__Work task__:
In the records below, find the line that contains "buffers aside. -/" and the line that contains "place (R168). -/". Set down exactly those lines and every line between them, and nothing more.
_ _ _
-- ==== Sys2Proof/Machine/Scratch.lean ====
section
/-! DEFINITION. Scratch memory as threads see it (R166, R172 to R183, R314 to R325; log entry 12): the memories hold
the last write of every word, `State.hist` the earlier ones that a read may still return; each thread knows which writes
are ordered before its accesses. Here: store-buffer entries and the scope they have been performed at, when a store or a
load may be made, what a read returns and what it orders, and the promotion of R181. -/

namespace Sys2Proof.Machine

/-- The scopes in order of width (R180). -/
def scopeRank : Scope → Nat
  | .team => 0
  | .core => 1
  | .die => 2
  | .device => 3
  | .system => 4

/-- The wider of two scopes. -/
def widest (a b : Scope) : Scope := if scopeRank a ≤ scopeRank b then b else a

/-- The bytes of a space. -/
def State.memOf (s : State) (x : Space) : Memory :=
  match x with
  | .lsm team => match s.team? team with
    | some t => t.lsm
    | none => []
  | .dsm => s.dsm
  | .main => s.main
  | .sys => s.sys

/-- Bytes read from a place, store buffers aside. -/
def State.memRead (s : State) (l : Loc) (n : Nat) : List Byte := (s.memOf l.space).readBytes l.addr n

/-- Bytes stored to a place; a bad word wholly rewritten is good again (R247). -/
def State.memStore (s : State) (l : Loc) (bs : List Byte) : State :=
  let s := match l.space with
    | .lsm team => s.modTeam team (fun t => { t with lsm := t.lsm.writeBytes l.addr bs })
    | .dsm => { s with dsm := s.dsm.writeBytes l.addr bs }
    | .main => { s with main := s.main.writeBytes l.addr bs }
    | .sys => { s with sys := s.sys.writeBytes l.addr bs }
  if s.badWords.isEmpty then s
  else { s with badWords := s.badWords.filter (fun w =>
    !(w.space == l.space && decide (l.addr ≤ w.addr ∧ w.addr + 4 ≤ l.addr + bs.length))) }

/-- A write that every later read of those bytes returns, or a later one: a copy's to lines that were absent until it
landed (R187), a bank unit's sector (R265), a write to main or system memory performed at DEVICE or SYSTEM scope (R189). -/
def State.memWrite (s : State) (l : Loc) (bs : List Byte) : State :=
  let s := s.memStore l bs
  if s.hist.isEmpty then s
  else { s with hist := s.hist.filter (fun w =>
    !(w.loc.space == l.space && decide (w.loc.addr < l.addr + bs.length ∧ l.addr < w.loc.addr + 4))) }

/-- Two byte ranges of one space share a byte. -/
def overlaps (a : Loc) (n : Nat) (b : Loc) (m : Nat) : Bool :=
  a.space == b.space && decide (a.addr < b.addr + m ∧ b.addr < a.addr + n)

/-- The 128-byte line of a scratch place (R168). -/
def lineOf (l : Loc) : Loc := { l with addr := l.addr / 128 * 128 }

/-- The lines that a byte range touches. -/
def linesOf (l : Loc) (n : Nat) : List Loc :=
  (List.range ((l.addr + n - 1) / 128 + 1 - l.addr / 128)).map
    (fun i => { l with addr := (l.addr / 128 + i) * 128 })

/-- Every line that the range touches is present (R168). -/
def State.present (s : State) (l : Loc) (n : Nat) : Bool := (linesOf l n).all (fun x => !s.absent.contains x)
_ _ _
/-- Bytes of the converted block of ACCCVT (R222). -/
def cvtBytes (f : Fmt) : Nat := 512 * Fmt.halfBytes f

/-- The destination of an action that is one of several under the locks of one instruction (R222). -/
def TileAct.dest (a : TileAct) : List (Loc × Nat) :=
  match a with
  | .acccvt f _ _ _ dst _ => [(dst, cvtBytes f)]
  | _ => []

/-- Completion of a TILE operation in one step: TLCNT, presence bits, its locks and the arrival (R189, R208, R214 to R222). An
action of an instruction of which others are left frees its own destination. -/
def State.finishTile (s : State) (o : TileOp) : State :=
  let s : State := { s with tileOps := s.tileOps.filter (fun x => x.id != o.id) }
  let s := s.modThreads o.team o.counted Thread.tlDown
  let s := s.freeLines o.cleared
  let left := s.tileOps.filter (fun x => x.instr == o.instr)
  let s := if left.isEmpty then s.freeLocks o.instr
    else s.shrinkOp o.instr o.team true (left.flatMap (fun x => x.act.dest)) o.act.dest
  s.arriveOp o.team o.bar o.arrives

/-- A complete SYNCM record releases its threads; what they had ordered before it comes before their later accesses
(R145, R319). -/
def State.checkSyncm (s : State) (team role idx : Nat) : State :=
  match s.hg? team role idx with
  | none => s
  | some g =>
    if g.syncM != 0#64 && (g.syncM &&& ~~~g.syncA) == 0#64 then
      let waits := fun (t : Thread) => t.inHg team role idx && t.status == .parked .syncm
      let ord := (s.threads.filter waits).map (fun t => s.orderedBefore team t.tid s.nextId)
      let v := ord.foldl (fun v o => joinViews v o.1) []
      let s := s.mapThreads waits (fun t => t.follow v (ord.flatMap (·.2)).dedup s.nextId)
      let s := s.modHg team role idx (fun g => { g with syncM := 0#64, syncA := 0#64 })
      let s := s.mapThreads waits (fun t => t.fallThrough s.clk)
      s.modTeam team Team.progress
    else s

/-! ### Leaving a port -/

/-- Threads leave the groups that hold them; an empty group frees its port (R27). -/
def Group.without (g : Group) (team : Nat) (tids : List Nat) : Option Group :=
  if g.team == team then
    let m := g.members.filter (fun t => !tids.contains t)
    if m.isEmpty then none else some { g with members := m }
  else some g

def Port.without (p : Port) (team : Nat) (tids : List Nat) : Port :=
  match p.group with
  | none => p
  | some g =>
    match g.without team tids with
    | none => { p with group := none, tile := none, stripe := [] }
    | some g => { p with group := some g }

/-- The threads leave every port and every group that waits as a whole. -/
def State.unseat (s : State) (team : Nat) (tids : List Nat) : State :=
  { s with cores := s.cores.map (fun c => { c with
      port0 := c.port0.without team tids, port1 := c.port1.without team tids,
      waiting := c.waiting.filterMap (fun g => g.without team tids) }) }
_ _ _
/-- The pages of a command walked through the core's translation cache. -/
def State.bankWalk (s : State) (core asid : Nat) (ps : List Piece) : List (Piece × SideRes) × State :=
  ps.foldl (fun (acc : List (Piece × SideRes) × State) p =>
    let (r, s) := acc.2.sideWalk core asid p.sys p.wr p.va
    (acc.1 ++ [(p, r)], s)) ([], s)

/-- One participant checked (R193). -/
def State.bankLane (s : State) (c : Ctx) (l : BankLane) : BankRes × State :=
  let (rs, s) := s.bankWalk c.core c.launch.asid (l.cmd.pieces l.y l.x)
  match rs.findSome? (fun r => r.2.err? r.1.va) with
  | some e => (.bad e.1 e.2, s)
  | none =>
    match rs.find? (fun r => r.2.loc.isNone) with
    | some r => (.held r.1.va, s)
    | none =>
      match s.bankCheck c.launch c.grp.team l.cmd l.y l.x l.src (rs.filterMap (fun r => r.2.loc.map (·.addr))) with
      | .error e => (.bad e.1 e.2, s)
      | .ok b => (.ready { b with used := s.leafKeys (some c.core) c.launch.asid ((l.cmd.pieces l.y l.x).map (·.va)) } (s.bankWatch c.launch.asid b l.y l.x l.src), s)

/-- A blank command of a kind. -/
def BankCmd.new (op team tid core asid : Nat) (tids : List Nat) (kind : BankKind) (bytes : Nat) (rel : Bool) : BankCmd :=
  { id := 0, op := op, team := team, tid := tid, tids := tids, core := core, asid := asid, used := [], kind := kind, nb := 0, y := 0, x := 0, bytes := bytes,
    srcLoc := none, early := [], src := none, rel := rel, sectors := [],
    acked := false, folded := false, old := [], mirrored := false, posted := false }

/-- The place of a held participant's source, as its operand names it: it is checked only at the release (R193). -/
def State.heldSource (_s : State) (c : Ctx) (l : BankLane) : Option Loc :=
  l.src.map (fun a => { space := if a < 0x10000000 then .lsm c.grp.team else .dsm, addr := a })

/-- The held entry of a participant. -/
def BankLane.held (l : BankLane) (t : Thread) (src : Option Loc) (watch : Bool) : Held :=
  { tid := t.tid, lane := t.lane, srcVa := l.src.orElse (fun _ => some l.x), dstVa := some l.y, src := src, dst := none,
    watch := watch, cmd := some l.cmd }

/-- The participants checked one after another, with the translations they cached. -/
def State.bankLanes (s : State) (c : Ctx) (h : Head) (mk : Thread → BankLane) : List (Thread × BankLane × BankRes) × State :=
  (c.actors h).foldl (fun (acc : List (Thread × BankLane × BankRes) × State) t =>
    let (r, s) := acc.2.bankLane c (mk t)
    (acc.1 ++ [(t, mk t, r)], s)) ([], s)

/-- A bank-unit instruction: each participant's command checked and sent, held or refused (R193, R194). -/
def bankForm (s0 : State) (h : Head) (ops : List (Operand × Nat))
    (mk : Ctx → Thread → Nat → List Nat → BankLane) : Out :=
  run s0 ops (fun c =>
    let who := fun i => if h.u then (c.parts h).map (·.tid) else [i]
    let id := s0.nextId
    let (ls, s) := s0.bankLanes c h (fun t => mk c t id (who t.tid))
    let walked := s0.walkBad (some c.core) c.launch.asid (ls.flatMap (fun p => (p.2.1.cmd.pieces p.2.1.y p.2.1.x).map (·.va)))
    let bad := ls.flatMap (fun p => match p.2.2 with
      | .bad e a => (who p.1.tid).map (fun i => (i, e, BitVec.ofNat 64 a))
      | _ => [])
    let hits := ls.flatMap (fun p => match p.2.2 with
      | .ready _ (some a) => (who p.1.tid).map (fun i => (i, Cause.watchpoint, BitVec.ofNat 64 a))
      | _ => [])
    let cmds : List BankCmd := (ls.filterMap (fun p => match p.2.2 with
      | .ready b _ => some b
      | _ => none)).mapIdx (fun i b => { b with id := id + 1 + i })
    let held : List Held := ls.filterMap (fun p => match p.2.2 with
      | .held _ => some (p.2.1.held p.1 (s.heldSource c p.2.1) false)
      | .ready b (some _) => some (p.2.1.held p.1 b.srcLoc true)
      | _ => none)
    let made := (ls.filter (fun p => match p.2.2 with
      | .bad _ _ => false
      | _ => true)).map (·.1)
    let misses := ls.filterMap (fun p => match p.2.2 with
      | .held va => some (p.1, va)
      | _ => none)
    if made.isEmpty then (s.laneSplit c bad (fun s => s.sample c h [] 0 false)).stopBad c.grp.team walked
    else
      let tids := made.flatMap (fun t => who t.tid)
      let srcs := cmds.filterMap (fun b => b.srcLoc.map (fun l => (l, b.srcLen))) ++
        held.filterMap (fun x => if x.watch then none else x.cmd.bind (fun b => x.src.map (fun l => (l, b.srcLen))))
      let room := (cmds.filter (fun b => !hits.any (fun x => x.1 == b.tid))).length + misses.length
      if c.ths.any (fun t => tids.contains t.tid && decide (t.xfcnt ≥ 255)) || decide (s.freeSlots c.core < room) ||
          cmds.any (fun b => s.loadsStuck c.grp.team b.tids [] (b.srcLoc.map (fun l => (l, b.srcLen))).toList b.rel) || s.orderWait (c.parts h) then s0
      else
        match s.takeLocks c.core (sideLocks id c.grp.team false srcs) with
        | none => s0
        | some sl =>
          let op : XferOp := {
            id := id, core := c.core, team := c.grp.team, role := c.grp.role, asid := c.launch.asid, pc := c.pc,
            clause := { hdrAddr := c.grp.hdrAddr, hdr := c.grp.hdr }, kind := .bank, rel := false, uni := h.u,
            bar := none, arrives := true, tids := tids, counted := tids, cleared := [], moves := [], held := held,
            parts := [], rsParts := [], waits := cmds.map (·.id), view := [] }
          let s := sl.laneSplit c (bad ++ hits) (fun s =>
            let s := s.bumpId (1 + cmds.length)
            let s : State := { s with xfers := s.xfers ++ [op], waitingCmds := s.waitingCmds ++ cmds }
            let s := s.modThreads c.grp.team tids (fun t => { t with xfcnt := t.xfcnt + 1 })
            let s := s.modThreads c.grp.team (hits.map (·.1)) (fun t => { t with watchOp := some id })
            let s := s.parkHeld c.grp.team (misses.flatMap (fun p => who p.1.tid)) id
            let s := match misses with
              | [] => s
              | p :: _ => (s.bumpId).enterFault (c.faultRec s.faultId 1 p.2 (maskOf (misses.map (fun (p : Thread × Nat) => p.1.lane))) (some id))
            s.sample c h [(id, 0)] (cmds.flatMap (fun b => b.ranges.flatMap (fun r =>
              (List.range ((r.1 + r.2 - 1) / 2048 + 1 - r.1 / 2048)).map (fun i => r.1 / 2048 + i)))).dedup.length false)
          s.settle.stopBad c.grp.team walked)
_ _ _
__Exercise result__:
/-- Bytes read from a place, store buffers aside. -/
def State.memRead (s : State) (l : Loc) (n : Nat) : List Byte := (s.memOf l.space).readBytes l.addr n

/-- Bytes stored to a place; a bad word wholly rewritten is good again (R247). -/
def State.memStore (s : State) (l : Loc) (bs : List Byte) : State :=
  let s := match l.space with
    | .lsm team => s.modTeam team (fun t => { t with lsm := t.lsm.writeBytes l.addr bs })
    | .dsm => { s with dsm := s.dsm.writeBytes l.addr bs }
    | .main => { s with main := s.main.writeBytes l.addr bs }
    | .sys => { s with sys := s.sys.writeBytes l.addr bs }
  if s.badWords.isEmpty then s
  else { s with badWords := s.badWords.filter (fun w =>
    !(w.space == l.space && decide (l.addr ≤ w.addr ∧ w.addr + 4 ≤ l.addr + bs.length))) }

/-- A write that every later read of those bytes returns, or a later one: a copy's to lines that were absent until it
landed (R187), a bank unit's sector (R265), a write to main or system memory performed at DEVICE or SYSTEM scope (R189). -/
def State.memWrite (s : State) (l : Loc) (bs : List Byte) : State :=
  let s := s.memStore l bs
  if s.hist.isEmpty then s
  else { s with hist := s.hist.filter (fun w =>
    !(w.loc.space == l.space && decide (w.loc.addr < l.addr + bs.length ∧ l.addr < w.loc.addr + 4))) }

/-- Two byte ranges of one space share a byte. -/
def overlaps (a : Loc) (n : Nat) (b : Loc) (m : Nat) : Bool :=
  a.space == b.space && decide (a.addr < b.addr + m ∧ b.addr < a.addr + n)

/-- The 128-byte line of a scratch place (R168). -/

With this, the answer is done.